Geena Davis (born January 21, 1956, Wareham, Massachusetts, U.S.) is an American actress who was skilled at comedic roles and brought charm and likability to eccentric characters.
Davis studied drama at New England College and later at Boston University’s College of Fine Arts, from which she graduated in 1979; she also worked in summer stock theatre. She then moved to New York City, where she initially found work waiting tables in restaurants. She became a lingerie model with the Zoli modeling agency and made her feature film debut in a bit part in the comedy Tootsie (1982). Davis was cast as a research assistant for an irascible talk show host played by Dabney Coleman in the short-lived (1983–84) television comedy Buffalo Bill. She went on to play guest roles in other TV series, including a recurring part in 1984 and 1986 as an inept housekeeper in the sitcom Family Ties, and she played the title character in the unsuccessful sitcom Sara (1985). Davis also appeared in the box office failures Fletch, with Chevy Chase, and Transylvania 6-5000, with Jeff Goldblum (both 1985), before her breakthrough role opposite Goldblum in David Cronenberg’s horror film The Fly (1986).
In 1988 Davis co-starred with Alec Baldwin, Michael Keaton, and Winona Ryder and portrayed a recently deceased bride in Tim Burton’s Beetlejuice, a manicurist who befriends three extraterrestrials in Earth Girls Are Easy, and a flamboyant and free-spirited dog trainer who breaks through the emotional reserve of a depressed travel writer played by William Hurt in The Accidental Tourist, based on a novel by Anne Tyler. Davis’s performance in the latter earned her an Academy Award for best supporting actress. She later played opposite Bill Murray in the heist comedy Quick Change (1990). Davis was perhaps most widely known for her performance as Thelma, an emotionally abused housewife who finds joy in acting on her own behalf, in the feminist road movie Thelma & Louise (1991; with Susan Sarandon). Both Davis and Sarandon were nominated for the best actress Oscar for their work. Davis also won notice for her turn as catcher Dottie Hinson in Penny Marshall’s A League of Their Own (1992). Davis’s subsequent movies were generally less significant. She starred in the 2000–01 TV sitcom The Geena Davis Show and as President Mackenzie Allen in the 2005–06 TV drama Commander in Chief, for which she won a 2006 Golden Globe Award. Davis was also a cast member (2014–18) on the medical drama Grey’s Anatomy, and she appeared (2016) in the horror series The Exorcist.

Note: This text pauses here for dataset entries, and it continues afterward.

theorem State.rewriteOn_mem (s : State) (l : Nat) (hM : s.memoryWf = true) :
    (State.rewriteOn s l).memoryWf = true := by
  unfold State.rewriteOn
  repeat' first | (intro x; refine memCut x ?_ fun _ => ?_; (on_goal 1 => subst x); (on_goal 2 => clear_value x)) | (intro x; refine funCut x ?_; subst x) | (intro x; clear_value x) | (with_reducible intro _) | lift_lets -underBinder | with_reducible (first | assumption | apply State.setPipe_mem | apply memIte | apply memFoldl | (fail_if_no_progress refine memMk rfl rfl rfl rfl ?_) | (refine memOk (by assumption) ?_)) | split

theorem State.freeze_mem (s : State) (q da kind syndrome : Nat) (hM : s.memoryWf = true) :
    (State.freeze s q da kind syndrome).memoryWf = true := by
  unfold State.freeze
  repeat' first | (intro x; refine memCut x ?_ fun _ => ?_; (on_goal 1 => subst x); (on_goal 2 => clear_value x)) | (intro x; clear_value x) | (with_reducible intro _) | lift_lets -underBinder | with_reducible (first | assumption | apply State.bump_mem | apply State.setDom_mem | apply State.faultLog_mem | apply State.abandonMoves_mem | apply State.setPc_mem | apply State.setPcState_mem | apply State.rewriteOn_mem | apply State.mapExtents_mem | apply State.flushQueues_mem | apply State.noticeWithdraw_mem | apply State.refailed_mem | apply memIte | apply memFoldl)

theorem State.remark_mem (s : State) (n : Nat) (r : RingRec) (fl : Nat) (hM : s.memoryWf = true) :
    (State.remark s n r fl).memoryWf = true := by
  unfold State.remark
  repeat' first | (intro x; refine memCut x ?_ fun _ => ?_; (on_goal 1 => subst x); (on_goal 2 => clear_value x)) | (intro x; clear_value x) | (with_reducible intro _) | lift_lets -underBinder | with_reducible (first | assumption | apply State.ringWrite_mem | apply State.setRing_mem)

theorem State.passPc_mem (s : State) (q : Nat) (bad : List Nat) (hM : s.memoryWf = true) :
    (State.passPc s q bad).memoryWf = true := by
  unfold State.passPc
  repeat' first | (intro x; refine memCut x ?_ fun _ => ?_; (on_goal 1 => subst x); (on_goal 2 => clear_value x)) | (intro x; clear_value x) | (with_reducible intro _) | lift_lets -underBinder | with_reducible (first | assumption | apply State.hbmWrite_mem | apply State.remark_mem | apply State.mapExtents_mem | apply State.setPcState_mem | apply State.setPc_mem | apply memIte | apply memFoldl)

theorem execPoolScrubAccess_mem (t : Nat) (cluster : Fin 64) (word : Fin 20480) (err : Fin 3) (s : State) (h : s.memoryWf = true) : OutMem (execPoolScrubAccess t cluster word err s) := by
  have ha := s.advance_mem t h
  refine outNext (memIte (State.countCorrected_mem _ _ ha) (memIte (State.faultLog_mem _ _ _ _ _ _ _ (State.countUncorrected_mem _ _ (memFoldl (fun u x hu => ?_) ?_))) ha))
  · exact State.setPipe_mem _ _ _ hu
  · rw [memFields] at *; exact ⟨ha.1, ha.2.1, ha.2.2.1, twf_tsetRange _ _ _ _ ha.2.2.2⟩

theorem State.hbmError_mem (s : State) (da err syndrome : Nat) (hM : s.memoryWf = true) :
    (State.hbmError s da err syndrome).memoryWf = true := by
  unfold State.hbmError
  repeat' first | lift_lets -underBinder | with_reducible (first | assumption | apply State.wr_mem | apply State.freeze_mem | apply memIte | (fail_if_no_progress refine memMk rfl rfl rfl rfl ?_) | (refine memOk (by assumption) ?_)) | split

theorem State.wakePc_mem (s : State) (l : Nat) (hM : s.memoryWf = true) :
    (State.wakePc s l).memoryWf = true := by
  unfold State.wakePc
  repeat' first | (intro x; clear_value x) | lift_lets -underBinder | with_reducible (first | assumption | apply State.wr_mem | apply State.setPc_mem | (fail_if_no_progress refine memMk rfl rfl rfl rfl ?_) | (refine memOk (by assumption) ?_)) | split

theorem execHbmAdmittedBurst_mem (t : Nat) (da : Nat) (err : Fin 4) (syndrome : Nat) (s : State) (hM : s.memoryWf = true) :
    OutMem (execHbmAdmittedBurst t da err syndrome s) := by
  unfold execHbmAdmittedBurst
  repeat' first | (intro x; refine memCut x ?_ fun _ => ?_; (on_goal 1 => subst x); (on_goal 2 => clear_value x)) | (intro x; clear_value x) | lift_lets -underBinder | with_reducible (first | assumption | apply State.advance_mem | apply State.wakePc_mem | apply State.setBank_mem | apply State.hbmError_mem | apply memIte | apply outNext)

theorem execHbmBestEffortAccess_mem (t : Nat) (bank : Fin 3072) (err : Fin 4) (syndrome : Nat) (s : State) (hM : s.memoryWf = true) :
    OutMem (execHbmBestEffortAccess t bank err syndrome s) := by
  unfold execHbmBestEffortAccess
  repeat' first | (intro x; refine memCut x ?_ fun _ => ?_; (on_goal 1 => subst x); (on_goal 2 => clear_value x)) | (intro x; clear_value x) | lift_lets -underBinder | with_reducible (first | assumption | apply State.advance_mem | apply State.wakePc_mem | apply State.setBank_mem | apply State.hbmWrite_mem | apply State.answer_mem | apply State.hbmError_mem | apply memIte | apply outNext | (fail_if_no_progress refine memMk rfl rfl rfl rfl ?_) | (refine memOk (by assumption) ?_)) | split

theorem State.startTest_mem (s : State) (q : Nat) (hM : s.memoryWf = true) :
    (State.startTest s q).memoryWf = true := by
  unfold State.startTest
  repeat' first | with_reducible (first | assumption | apply State.setPcState_mem)

theorem execHbmFreezeHoldExpiry_mem (t : Nat) (q : Fin 64) (s : State) (hM : s.memoryWf = true) :
    OutMem (execHbmFreezeHoldExpiry t q s) := by
  unfold execHbmFreezeHoldExpiry
  repeat' first | (intro x; refine memCut x ?_ fun _ => ?_; (on_goal 1 => subst x); (on_goal 2 => clear_value x)) | lift_lets -underBinder | with_reducible (first | assumption | apply State.advance_mem | apply State.startTest_mem | apply memIte | apply outNext)

theorem hbmRelease_mem (q : Nat) (s : State) (hM : s.memoryWf = true) :
    OkMem (hbmRelease q s) := by
  unfold hbmRelease
  repeat' first | (with_reducible intro _) | with_reducible (first | assumption | apply State.startTest_mem | apply okIte | apply memIte | apply okOk | apply okErr)

theorem execHbmRelease_mem (t : Nat) (q : Fin 64) (s : State) (hM : s.memoryWf = true) :
    OutMem (execHbmRelease t q s) := by
  unfold execHbmRelease
  repeat' first | with_reducible (first | assumption | apply State.serve_mem | apply hbmRelease_mem | apply outNext)

theorem State.logWords_mem (s : State) (q : Nat) (bad : List Nat) (hM : s.memoryWf = true) :
    (State.logWords s q bad).memoryWf = true := by
  unfold State.logWords
  repeat' first | (with_reducible intro _) | with_reducible (first | assumption | apply State.bump_mem | apply State.setDom_mem | apply State.faultLog_mem | apply memFoldl)

theorem execHbmTestComplete_mem (t : Nat) (q : Fin 64) (pass : Bool) (bad : List Nat) (s : State) (hM : s.memoryWf = true) :
    OutMem (execHbmTestComplete t q pass bad s) := by
  unfold execHbmTestComplete
  repeat' first | (intro x; refine memCut x ?_ fun _ => ?_; (on_goal 1 => subst x); (on_goal 2 => clear_value x)) | lift_lets -underBinder | with_reducible (first | assumption | apply State.advance_mem | apply State.logWords_mem | apply State.wr_mem | apply State.passPc_mem | apply State.setDom_mem | apply State.faultLog_mem | apply State.failPc_mem | apply memIte | apply outNext)

theorem State.startRetire_mem (s : State) (q : Nat) (hM : s.memoryWf = true) :
    (State.startRetire s q).memoryWf = true := by
  unfold State.startRetire
  repeat' first | (intro x; clear_value x) | (with_reducible intro _) | lift_lets -underBinder | with_reducible (first | assumption | apply State.taken_mem | apply State.setPcState_mem | apply State.setPc_mem | apply State.budgetOut_mem | apply memIte | (fail_if_no_progress refine memMk rfl rfl rfl rfl ?_) | (refine memOk (by assumption) ?_)) | split

theorem hbmRetire_mem (q : Nat) (s : State) (hM : s.memoryWf = true) :
    OkMem (hbmRetire q s) := by
  unfold hbmRetire
  repeat' first | (with_reducible intro _) | with_reducible (first | assumption | apply State.startRetire_mem | apply okIte | apply memIte | apply okOk | apply okErr)

theorem execHbmRetire_mem (t : Nat) (q : Fin 64) (s : State) (hM : s.memoryWf = true) :
    OutMem (execHbmRetire t q s) := by
  unfold execHbmRetire
  repeat' first | with_reducible (first | assumption | apply State.serve_mem | apply hbmRetire_mem | apply outNext)

theorem execHbmRetireSwitch_mem (t : Nat) (q : Fin 64) (s : State) (hM : s.memoryWf = true) :
    OutMem (execHbmRetireSwitch t q s) := by
  unfold execHbmRetireSwitch
  repeat' first | (intro x; refine memCut x ?_ fun _ => ?_; (on_goal 1 => subst x); (on_goal 2 => clear_value x)) | (intro x; clear_value x) | lift_lets -underBinder | with_reducible (first | assumption | apply State.advance_mem | apply State.bindSpare_mem | apply State.setPc_mem | apply memIte | apply outNext | (fail_if_no_progress refine memMk rfl rfl rfl rfl ?_) | (refine memOk (by assumption) ?_)) | split

theorem State.closeRows_mem (s : State) (l : Nat) (hM : s.memoryWf = true) :
    (State.closeRows s l).memoryWf = true := by
  unfold State.closeRows
  repeat' first | (intro x; clear_value x) | (with_reducible intro _) | lift_lets -underBinder | with_reducible (first | assumption | apply State.setBank_mem | apply memFoldl)

theorem execHbmRefresh_mem (t : Nat) (q : Fin 64) (s : State) (hM : s.memoryWf = true) :
    OutMem (execHbmRefresh t q s) := by
  unfold execHbmRefresh
  repeat' first | (intro x; refine memCut x ?_ fun _ => ?_; (on_goal 1 => subst x); (on_goal 2 => clear_value x)) | lift_lets -underBinder | with_reducible (first | assumption | apply State.advance_mem | apply State.closeRows_mem | apply memIte | apply outNext)

theorem execHbmTempCross_mem (t : Nat) (stack : Fin 2) (temp : Int) (s : State) (hM : s.memoryWf = true) :
    OutMem (execHbmTempCross t stack temp s) := by
  unfold execHbmTempCross
  repeat' first | (intro x; refine memCut x ?_ fun _ => ?_; (on_goal 1 => subst x); (on_goal 2 => clear_value x)) | (intro x; clear_value x) | lift_lets -underBinder | with_reducible (first | assumption | apply State.advance_mem | apply State.setDom_mem | apply State.wr_mem | apply State.faultLog_mem | apply State.assume_mem | apply State.assumeEnds_mem | apply memIte | apply outNext)

theorem execHbmPatrolScrub_mem (t : Nat) (da : Nat) (err : Fin 3) (syndrome : Nat) (s : State) (hM : s.memoryWf = true) :
    OutMem (execHbmPatrolScrub t da err syndrome s) := by
  unfold execHbmPatrolScrub
  repeat' first | (intro x; refine memCut x ?_ fun _ => ?_; (on_goal 1 => subst x); (on_goal 2 => clear_value x)) | lift_lets -underBinder | with_reducible (first | assumption | apply State.advance_mem | apply State.hbmError_mem | apply memIte | apply outNext)

theorem execHbmRowIdleClose_mem (t : Nat) (bank : Fin 3072) (s : State) (hM : s.memoryWf = true) :
    OutMem (execHbmRowIdleClose t bank s) := by
  unfold execHbmRowIdleClose
  repeat' first | (intro x; refine memCut x ?_ fun _ => ?_; (on_goal 1 => subst x); (on_goal 2 => clear_value x)) | (intro x; clear_value x) | lift_lets -underBinder | with_reducible (first | assumption | apply State.advance_mem | apply State.setBank_mem | apply memIte | apply outNext)

theorem execHbmPowerStateEntry_mem (t : Nat) (q : Fin 64) (power : Fin 3) (s : State) (hM : s.memoryWf = true) :
    OutMem (execHbmPowerStateEntry t q power s) := by
  unfold execHbmPowerStateEntry
  repeat' first | (intro x; refine memCut x ?_ fun _ => ?_; (on_goal 1 => subst x); (on_goal 2 => clear_value x)) | lift_lets -underBinder | with_reducible (first | assumption | apply State.advance_mem | apply State.wr_mem | apply memIte | apply outNext)

theorem execHbmWake_mem (t : Nat) (q : Fin 64) (s : State) (hM : s.memoryWf = true) :
    OutMem (execHbmWake t q s) := by
  unfold execHbmWake
  repeat' first | (intro x; refine memCut x ?_ fun _ => ?_; (on_goal 1 => subst x); (on_goal 2 => clear_value x)) | (intro x; clear_value x) | lift_lets -underBinder | with_reducible (first | assumption | apply State.advance_mem | apply State.wr_mem | apply State.setPc_mem | apply outNext)

theorem masksWrite_mem (b : Bytes) (s : State) (hM : s.memoryWf = true) :
    OkMem (masksWrite b s) := by
  unfold masksWrite
  repeat' first | (with_reducible intro _) | with_reducible (first | assumption | apply State.setDom_mem | apply okIte | apply memIte | apply okOk | apply okErr)

theorem execInterleaveMasksWrite_mem (t : Nat) (data : List (BitVec 8)) (s : State) (hM : s.memoryWf = true) :
    OutMem (execInterleaveMasksWrite t data s) := by
  unfold execInterleaveMasksWrite
  repeat' first | with_reducible (first | assumption | apply State.serve_mem | apply masksWrite_mem | apply outNext)

theorem buffersWrite_mem (b : Bytes) (s : State) (hM : s.memoryWf = true) :
    OkMem (buffersWrite b s) := by
  unfold buffersWrite
  repeat' first | (intro x; refine memCut x ?_ fun _ => ?_; (on_goal 1 => subst x); (on_goal 2 => clear_value x)) | (intro x; refine funCut x ?_; subst x) | (intro x; clear_value x) | (with_reducible intro _) | lift_lets -underBinder | with_reducible (first | assumption | apply State.setDom_mem | apply okIte | apply memIte | apply okOk | apply okErr)

theorem State.displayOff_mem (s : State) (hM : s.memoryWf = true) :
    (State.displayOff s).memoryWf = true := by
  unfold State.displayOff
  repeat' first | (intro x; refine memCut x ?_ fun _ => ?_; (on_goal 1 => subst x); (on_goal 2 => clear_value x)) | (intro x; clear_value x) | (with_reducible intro _) | lift_lets -underBinder | with_reducible (first | assumption | apply State.unbindChannel_mem | apply State.wrs_mem | apply State.recharge_mem | (fail_if_no_progress refine memMk rfl rfl rfl rfl ?_) | (refine memOk (by assumption) ?_)) | split

theorem State.displayUp_mem (s : State) (charge power : Nat) (hM : s.memoryWf = true) :
    (State.displayUp s charge power).memoryWf = true := by
  unfold State.displayUp
  repeat' first | (intro x; refine memCut x ?_ fun _ => ?_; (on_goal 1 => subst x); (on_goal 2 => clear_value x)) | (intro x; clear_value x) | lift_lets -underBinder | with_reducible (first | assumption | apply State.wrs_mem | apply State.closing_mem | apply memIte | (fail_if_no_progress refine memMk rfl rfl rfl rfl ?_))

theorem displayEnable_mem (on : Bool) (s : State) (hM : s.memoryWf = true) :
    OkMem (displayEnable on s) := by
  unfold displayEnable
  repeat' first | (intro x; refine memCut x ?_ fun _ => ?_; (on_goal 1 => subst x); (on_goal 2 => clear_value x)) | (intro x; clear_value x) | (with_reducible intro _) | lift_lets -underBinder | with_reducible (first | assumption | apply State.wr_mem | apply State.closing_mem | apply State.displayOff_mem | apply State.abortAs_mem | apply State.bindChannel_mem | apply State.displayUp_mem | apply State.recharge_mem | apply okIte | apply memIte | apply okOk | apply okErr | (fail_if_no_progress refine memMk rfl rfl rfl rfl ?_) | (refine memOk (by assumption) ?_)) | split

theorem execDisplayEnable_mem (t : Nat) (on : Bool) (s : State) (hM : s.memoryWf = true) :
    OutMem (execDisplayEnable t on s) := by
  unfold execDisplayEnable
  repeat' first | with_reducible (first | assumption | apply State.serveNoting_mem | apply displayEnable_mem | apply outNext)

In addition, she appeared in the third season (2019) of GLOW, about female wrestlers.
Davis was also a well-known activist off of the screen. In 2004 she founded the Geena Davis Institute on Gender in Media, an organization that highlights and seeks to correct gender imbalance and to challenge demeaning stereotypes within the entertainment media. The institute partnered with the UN women’s agency and the Rockefeller Foundation to produce (2014) the first international study of gender images in movies. In addition, Davis was named the UN special envoy for women and girls in information and communications technology in 2012.